## Dataset entries
/-- Two direct paths share neither a stream context nor a pair (Table TK-2, R32). -/
def directsApart (s : State) (a b : Nat) : Bool :=
  let sa := s.reg (R.HEAD_DIR_SRC a)
  let sb := s.reg (R.HEAD_DIR_SRC b)
  !(s.head a).direct || !(s.head b).direct || (bits sa 7 0 != bits sb 7 0 && bits sa 15 8 != bits sb 15 8)

def headsResourceOk (s : State) : Bool :=
  s.onHeads.all (headResource s) && (upTo 4).all (directResource s)
  && (upTo 4).all (fun a => (upTo 4).all (fun b => decide (b ≤ a) || directsApart s a b))
  && s.onHeads.all (fun a => s.onHeads.all (fun b => decide (b ≤ a) || (s.head a).lanes &&& (s.head b).lanes == 0))

def headsPowerOk (s : State) : Bool :=
  s.onHeads.all (fun n => s.domainOn 0x2D && (onesOf (s.head n).lanes.toNat 16).all (fun l => s.domainOn (0x28 + l / 4)))

def headsBandwidthOk (s : State) : Bool :=
  s.onHeads.all (fun n =>
    let (num, den) := headRate s n
    let w := s.fld (R.HEAD_SIZE n) F.HEAD_SIZE_W_M1 + 1
    let h := s.fld (R.HEAD_SIZE n) F.HEAD_SIZE_H_M1 + 1
    let area := (s.onStreams n).foldl (fun a k => let r := streamRect s n k; a + r.2.2.1 * r.2.2.2) 0
    decide (w * h * num ≤ 1990000000 * Nat.max den 1) && decide (area * num ≤ 1990000000 * Nat.max den 1)
    && ((s.head n).direct || decide (h * s.fld (R.HEAD_LINE n) F.HEAD_LINE_LINE_NS + 1000 * s.fld R.TICK_SEAL F.TICK_SEAL_SEAL_US
          ≤ s.fld R.TICK_PERIOD F.TICK_PERIOD_PERIOD_NS))
    && (upTo 16).all (fun l => laneCells s n l == 0 || demandFits s n l (s.fld (R.LANE_STATUS (32 + l)) F.LANE_STATUS_RATE)))

def headsRangeOk (s : State) : Bool :=
  (upTo 4).all (fun n =>
    headCtrlOk (s.reg (R.HEAD_CTRL n)) && headLineOk (s.reg (R.HEAD_LINE n)) && headWitOk (s.reg (R.HEAD_WIT n))
    && (upTo 17).all (fun l => decide (s.fld (R.KCTRL n l) F.KCTRL_KIND ≤ (if l = 16 then 5 else 4) ∧ s.fld (R.KCTRL n l) F.KCTRL_SFMT ≤ 6))
    && (upTo 16).all (fun r => tetherOk (s.reg (R.TCTRL n r)))
    && (upTo 16).all (fun k => selOk (s.reg (R.CODEC_HEAD_SEL n k)))
    && (!(s.head n).direct || (dirLineOk (s.reg (R.HEAD_DIR_LINE n)) && dirInOk (s.reg (R.HEAD_DIR_IN n))
          && dirOutOk (s.reg (R.HEAD_DIR_OUT n)) && dirTimeoutOk (s.reg (R.HEAD_DIR_TIMEOUT n))))
    && (!(s.headOn n && isYuv (headFmt s n)) ||
        (s.fld (R.HEAD_SIZE n) F.HEAD_SIZE_W_M1 % 2 == 1
         && (s.onStreams n).all (fun k => (streamRect s n k).1 % 2 == 0 && (streamRect s n k).2.2.1 % 2 == 0)
         && (upTo 16).all (fun l => s.fld (R.KCTRL n l) F.KCTRL_KIND == 0 ||
              (bits (s.reg (R.KDST n l)) 12 0 % 2 == 0 && bits (s.reg (R.KSIZE n l)) 12 0 % 2 == 1
                && bits (s.reg (R.KSOFF n l)) 12 0 % 2 == 0))
         && (upTo 16).all (fun r => !s.flag (R.TCTRL n r) F.TCTRL_EN ||
              ((s.tetherRect n r).1 % 2 == 0 && (s.tetherRect n r).2.2.1 % 2 == 0)))))

end Sys2Proof.Machine
end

## TASK DESCRIPTION
The line containing "(R.TCTRL n r)))" marks where to begin; copy it and every later line exactly, through the end of the data.

## EXERCISE RESPONSE
    && (upTo 16).all (fun r => tetherOk (s.reg (R.TCTRL n r)))
    && (upTo 16).all (fun k => selOk (s.reg (R.CODEC_HEAD_SEL n k)))
    && (!(s.head n).direct || (dirLineOk (s.reg (R.HEAD_DIR_LINE n)) && dirInOk (s.reg (R.HEAD_DIR_IN n))
          && dirOutOk (s.reg (R.HEAD_DIR_OUT n)) && dirTimeoutOk (s.reg (R.HEAD_DIR_TIMEOUT n))))
    && (!(s.headOn n && isYuv (headFmt s n)) ||
        (s.fld (R.HEAD_SIZE n) F.HEAD_SIZE_W_M1 % 2 == 1
         && (s.onStreams n).all (fun k => (streamRect s n k).1 % 2 == 0 && (streamRect s n k).2.2.1 % 2 == 0)
         && (upTo 16).all (fun l => s.fld (R.KCTRL n l) F.KCTRL_KIND == 0 ||
              (bits (s.reg (R.KDST n l)) 12 0 % 2 == 0 && bits (s.reg (R.KSIZE n l)) 12 0 % 2 == 1
                && bits (s.reg (R.KSOFF n l)) 12 0 % 2 == 0))
         && (upTo 16).all (fun r => !s.flag (R.TCTRL n r) F.TCTRL_EN ||
              ((s.tetherRect n r).1 % 2 == 0 && (s.tetherRect n r).2.2.1 % 2 == 0)))))

end Sys2Proof.Machine
end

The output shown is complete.